## Brief
Which lines run from the line with "0x04 => some" through the line with "0x24 => some" in the entries below? Print them exactly, both ends included, and nothing more.
"""
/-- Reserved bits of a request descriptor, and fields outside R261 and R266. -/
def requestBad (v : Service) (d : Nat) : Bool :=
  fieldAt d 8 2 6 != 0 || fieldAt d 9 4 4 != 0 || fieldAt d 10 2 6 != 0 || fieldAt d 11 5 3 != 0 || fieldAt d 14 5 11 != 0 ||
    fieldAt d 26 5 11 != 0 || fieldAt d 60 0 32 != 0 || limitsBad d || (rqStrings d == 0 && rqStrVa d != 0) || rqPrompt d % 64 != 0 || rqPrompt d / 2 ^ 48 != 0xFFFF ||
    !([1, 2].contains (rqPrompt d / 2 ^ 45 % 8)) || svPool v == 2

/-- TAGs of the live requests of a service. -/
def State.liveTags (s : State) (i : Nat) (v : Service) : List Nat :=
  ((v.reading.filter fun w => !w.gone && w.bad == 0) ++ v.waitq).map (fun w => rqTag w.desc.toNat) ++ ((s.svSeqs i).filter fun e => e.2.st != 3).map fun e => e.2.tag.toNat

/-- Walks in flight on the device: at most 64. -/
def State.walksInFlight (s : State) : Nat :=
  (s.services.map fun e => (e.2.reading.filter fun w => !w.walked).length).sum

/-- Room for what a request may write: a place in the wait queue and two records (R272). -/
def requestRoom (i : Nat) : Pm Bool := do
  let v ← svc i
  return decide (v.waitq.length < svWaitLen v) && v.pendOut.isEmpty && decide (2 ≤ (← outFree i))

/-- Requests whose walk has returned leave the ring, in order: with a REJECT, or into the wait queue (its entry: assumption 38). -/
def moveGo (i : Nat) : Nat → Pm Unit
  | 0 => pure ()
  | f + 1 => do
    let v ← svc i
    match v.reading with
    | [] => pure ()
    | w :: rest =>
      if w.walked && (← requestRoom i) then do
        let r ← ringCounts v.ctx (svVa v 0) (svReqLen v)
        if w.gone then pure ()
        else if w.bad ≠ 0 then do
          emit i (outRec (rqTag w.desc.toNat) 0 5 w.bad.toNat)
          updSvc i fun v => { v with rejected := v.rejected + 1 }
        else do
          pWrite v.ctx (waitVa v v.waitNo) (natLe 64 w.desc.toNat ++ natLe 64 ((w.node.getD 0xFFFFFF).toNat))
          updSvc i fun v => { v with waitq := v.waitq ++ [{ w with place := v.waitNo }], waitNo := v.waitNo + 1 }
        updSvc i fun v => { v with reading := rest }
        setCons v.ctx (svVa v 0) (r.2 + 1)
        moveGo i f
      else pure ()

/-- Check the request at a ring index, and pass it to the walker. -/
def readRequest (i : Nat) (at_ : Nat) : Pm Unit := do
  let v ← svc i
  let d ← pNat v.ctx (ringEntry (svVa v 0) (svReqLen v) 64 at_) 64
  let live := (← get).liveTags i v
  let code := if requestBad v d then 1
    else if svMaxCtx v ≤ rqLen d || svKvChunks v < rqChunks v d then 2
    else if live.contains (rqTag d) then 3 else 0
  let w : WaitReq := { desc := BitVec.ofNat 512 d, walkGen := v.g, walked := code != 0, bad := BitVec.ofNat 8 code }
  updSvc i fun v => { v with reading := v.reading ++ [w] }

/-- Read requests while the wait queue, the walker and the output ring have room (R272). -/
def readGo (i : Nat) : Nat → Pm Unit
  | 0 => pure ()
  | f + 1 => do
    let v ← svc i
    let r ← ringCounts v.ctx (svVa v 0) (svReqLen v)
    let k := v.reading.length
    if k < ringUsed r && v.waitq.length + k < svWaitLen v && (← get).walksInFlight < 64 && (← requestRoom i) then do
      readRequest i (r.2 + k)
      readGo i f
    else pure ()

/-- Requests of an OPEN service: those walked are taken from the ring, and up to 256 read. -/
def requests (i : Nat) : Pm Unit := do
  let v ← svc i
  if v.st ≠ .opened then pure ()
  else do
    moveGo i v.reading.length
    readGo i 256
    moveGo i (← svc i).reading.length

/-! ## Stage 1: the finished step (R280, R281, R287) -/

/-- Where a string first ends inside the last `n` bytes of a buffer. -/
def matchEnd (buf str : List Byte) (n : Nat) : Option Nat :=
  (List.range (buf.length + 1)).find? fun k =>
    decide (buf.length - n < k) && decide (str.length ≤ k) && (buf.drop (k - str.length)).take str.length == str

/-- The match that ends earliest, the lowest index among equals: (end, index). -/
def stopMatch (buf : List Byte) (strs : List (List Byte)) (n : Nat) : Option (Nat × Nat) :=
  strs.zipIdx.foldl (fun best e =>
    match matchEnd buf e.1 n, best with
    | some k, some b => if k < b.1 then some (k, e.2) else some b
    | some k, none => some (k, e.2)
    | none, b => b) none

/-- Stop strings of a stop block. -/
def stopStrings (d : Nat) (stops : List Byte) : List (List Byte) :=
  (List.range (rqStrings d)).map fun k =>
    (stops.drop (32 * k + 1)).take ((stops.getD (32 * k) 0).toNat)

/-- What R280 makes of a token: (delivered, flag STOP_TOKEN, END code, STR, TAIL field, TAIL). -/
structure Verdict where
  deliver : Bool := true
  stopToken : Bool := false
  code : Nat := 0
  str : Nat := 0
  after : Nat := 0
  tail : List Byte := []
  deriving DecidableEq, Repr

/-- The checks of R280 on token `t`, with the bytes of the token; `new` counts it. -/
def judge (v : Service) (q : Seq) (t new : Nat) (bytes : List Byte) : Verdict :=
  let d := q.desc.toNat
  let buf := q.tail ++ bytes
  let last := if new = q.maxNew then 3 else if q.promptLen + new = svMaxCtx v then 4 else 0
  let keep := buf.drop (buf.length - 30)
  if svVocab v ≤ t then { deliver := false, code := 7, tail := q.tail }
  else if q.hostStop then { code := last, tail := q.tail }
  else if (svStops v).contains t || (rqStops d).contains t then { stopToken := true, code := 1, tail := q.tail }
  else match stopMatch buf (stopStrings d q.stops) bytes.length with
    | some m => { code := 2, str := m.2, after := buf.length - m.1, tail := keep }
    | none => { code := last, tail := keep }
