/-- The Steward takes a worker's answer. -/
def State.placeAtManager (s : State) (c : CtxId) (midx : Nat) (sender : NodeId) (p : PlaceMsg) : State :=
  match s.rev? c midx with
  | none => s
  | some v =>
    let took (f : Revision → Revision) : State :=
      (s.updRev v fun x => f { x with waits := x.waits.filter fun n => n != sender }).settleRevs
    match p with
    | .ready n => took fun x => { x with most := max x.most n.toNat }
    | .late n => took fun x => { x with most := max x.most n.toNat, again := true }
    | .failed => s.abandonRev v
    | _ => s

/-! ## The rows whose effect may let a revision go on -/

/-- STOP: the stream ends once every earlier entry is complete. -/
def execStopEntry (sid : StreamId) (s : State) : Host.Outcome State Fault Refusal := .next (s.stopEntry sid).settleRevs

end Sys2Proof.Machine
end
"""
"""
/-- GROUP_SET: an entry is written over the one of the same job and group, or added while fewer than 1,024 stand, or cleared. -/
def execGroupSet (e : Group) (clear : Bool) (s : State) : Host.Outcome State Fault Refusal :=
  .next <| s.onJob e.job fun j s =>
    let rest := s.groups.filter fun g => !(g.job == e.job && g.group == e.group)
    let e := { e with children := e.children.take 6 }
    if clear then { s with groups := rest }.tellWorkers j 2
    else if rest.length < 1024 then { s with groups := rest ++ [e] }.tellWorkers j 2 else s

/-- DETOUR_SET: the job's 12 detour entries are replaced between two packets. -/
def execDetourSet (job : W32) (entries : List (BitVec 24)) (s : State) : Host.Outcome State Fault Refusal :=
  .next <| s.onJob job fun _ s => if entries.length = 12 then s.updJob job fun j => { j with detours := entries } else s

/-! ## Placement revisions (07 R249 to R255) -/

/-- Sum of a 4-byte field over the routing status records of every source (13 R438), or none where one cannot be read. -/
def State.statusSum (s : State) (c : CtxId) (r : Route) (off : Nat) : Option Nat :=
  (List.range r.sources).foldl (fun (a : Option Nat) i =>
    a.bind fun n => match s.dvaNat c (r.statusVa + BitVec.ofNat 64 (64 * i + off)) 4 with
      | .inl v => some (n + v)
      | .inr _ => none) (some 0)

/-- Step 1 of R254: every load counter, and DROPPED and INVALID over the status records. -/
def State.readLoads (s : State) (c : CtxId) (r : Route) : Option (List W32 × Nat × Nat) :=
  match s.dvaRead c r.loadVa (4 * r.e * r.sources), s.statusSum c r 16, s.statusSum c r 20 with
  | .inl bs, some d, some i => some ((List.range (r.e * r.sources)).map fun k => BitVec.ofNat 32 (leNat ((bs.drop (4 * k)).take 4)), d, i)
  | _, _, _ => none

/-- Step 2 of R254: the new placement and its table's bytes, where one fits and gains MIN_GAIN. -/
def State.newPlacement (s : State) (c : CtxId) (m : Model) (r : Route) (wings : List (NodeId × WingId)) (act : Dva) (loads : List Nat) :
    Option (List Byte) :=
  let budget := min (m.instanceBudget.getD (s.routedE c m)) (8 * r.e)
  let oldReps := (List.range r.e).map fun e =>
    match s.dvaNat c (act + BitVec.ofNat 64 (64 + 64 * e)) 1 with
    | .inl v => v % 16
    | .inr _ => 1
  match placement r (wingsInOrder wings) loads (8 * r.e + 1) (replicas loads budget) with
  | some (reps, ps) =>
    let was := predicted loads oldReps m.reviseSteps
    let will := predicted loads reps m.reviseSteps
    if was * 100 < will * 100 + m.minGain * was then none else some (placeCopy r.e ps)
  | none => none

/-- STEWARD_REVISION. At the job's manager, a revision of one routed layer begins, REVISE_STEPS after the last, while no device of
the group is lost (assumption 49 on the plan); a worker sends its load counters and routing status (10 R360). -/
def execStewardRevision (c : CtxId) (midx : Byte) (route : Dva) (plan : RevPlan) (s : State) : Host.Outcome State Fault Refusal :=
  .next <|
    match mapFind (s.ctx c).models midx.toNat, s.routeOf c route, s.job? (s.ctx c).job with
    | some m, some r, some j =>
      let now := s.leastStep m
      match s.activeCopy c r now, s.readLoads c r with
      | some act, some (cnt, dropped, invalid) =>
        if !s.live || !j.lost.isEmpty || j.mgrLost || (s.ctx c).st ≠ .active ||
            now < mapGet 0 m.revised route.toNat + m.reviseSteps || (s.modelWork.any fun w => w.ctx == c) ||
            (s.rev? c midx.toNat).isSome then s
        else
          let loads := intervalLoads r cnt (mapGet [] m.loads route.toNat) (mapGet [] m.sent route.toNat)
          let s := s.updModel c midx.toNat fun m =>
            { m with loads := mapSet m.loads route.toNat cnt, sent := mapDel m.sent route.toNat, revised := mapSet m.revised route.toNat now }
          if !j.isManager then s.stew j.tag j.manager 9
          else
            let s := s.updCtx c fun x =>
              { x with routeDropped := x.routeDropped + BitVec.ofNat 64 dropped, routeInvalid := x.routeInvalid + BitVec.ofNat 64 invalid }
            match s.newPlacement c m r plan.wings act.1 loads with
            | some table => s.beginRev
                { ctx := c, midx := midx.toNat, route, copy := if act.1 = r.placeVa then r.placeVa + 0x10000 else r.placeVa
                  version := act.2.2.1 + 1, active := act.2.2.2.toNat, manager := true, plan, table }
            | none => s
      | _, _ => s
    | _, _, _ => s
"""
"""
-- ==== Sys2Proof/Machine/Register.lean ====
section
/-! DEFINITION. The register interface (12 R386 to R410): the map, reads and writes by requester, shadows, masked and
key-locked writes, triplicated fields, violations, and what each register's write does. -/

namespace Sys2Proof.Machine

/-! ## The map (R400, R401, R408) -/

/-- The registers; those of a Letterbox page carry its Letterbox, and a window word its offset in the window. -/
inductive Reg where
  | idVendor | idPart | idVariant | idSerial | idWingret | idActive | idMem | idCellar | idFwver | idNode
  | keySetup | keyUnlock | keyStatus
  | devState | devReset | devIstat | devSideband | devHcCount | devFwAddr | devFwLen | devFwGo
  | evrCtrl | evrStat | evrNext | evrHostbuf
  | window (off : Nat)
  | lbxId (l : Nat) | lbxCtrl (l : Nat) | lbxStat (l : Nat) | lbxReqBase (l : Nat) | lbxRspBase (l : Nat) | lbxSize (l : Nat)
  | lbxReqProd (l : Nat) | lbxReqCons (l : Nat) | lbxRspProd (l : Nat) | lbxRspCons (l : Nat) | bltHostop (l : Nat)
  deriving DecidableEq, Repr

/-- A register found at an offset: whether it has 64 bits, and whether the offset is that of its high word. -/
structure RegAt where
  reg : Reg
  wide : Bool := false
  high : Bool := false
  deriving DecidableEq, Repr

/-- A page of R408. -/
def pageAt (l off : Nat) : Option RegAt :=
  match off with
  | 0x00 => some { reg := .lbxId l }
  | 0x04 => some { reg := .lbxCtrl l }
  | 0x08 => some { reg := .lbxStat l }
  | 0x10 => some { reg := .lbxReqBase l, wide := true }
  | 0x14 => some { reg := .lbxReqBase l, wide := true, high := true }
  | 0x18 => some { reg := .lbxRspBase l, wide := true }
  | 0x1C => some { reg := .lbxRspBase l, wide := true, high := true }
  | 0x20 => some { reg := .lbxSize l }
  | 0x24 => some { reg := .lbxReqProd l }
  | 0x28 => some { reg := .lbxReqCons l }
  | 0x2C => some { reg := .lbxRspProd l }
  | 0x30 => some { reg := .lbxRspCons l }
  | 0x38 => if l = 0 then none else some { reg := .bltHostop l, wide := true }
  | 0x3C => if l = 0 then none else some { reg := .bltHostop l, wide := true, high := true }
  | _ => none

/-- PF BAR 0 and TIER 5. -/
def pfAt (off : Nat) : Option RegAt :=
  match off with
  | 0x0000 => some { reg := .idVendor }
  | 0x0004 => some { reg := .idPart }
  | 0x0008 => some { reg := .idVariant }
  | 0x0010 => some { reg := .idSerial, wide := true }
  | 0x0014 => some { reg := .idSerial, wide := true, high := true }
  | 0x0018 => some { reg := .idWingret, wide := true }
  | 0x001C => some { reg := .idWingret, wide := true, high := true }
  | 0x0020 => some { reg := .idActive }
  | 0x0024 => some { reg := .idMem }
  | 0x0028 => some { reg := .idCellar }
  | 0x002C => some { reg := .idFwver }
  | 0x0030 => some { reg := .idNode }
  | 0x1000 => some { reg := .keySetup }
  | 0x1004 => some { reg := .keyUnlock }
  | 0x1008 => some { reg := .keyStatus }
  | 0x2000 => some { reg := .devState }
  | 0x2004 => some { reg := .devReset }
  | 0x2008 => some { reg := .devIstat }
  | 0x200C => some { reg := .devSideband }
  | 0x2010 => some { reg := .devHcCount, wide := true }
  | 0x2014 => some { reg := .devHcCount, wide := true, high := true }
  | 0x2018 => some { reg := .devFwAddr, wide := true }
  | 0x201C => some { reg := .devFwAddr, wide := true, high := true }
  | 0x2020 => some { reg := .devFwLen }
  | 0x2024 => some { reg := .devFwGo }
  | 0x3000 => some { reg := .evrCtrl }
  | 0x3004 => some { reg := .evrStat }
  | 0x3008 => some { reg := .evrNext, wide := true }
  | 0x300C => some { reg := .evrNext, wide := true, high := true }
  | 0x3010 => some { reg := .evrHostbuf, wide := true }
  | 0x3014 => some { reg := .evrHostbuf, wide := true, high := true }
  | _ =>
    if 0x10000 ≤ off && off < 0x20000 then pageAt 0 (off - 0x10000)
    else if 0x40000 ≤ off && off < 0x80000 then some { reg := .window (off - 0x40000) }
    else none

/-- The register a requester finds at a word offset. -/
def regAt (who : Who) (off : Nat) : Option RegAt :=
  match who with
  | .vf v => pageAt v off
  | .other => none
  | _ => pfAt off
"""
## Your response
  | 0x04 => some { reg := .lbxCtrl l }
  | 0x08 => some { reg := .lbxStat l }
  | 0x10 => some { reg := .lbxReqBase l, wide := true }
  | 0x14 => some { reg := .lbxReqBase l, wide := true, high := true }
  | 0x18 => some { reg := .lbxRspBase l, wide := true }
  | 0x1C => some { reg := .lbxRspBase l, wide := true, high := true }
  | 0x20 => some { reg := .lbxSize l }
  | 0x24 => some { reg := .lbxReqProd l }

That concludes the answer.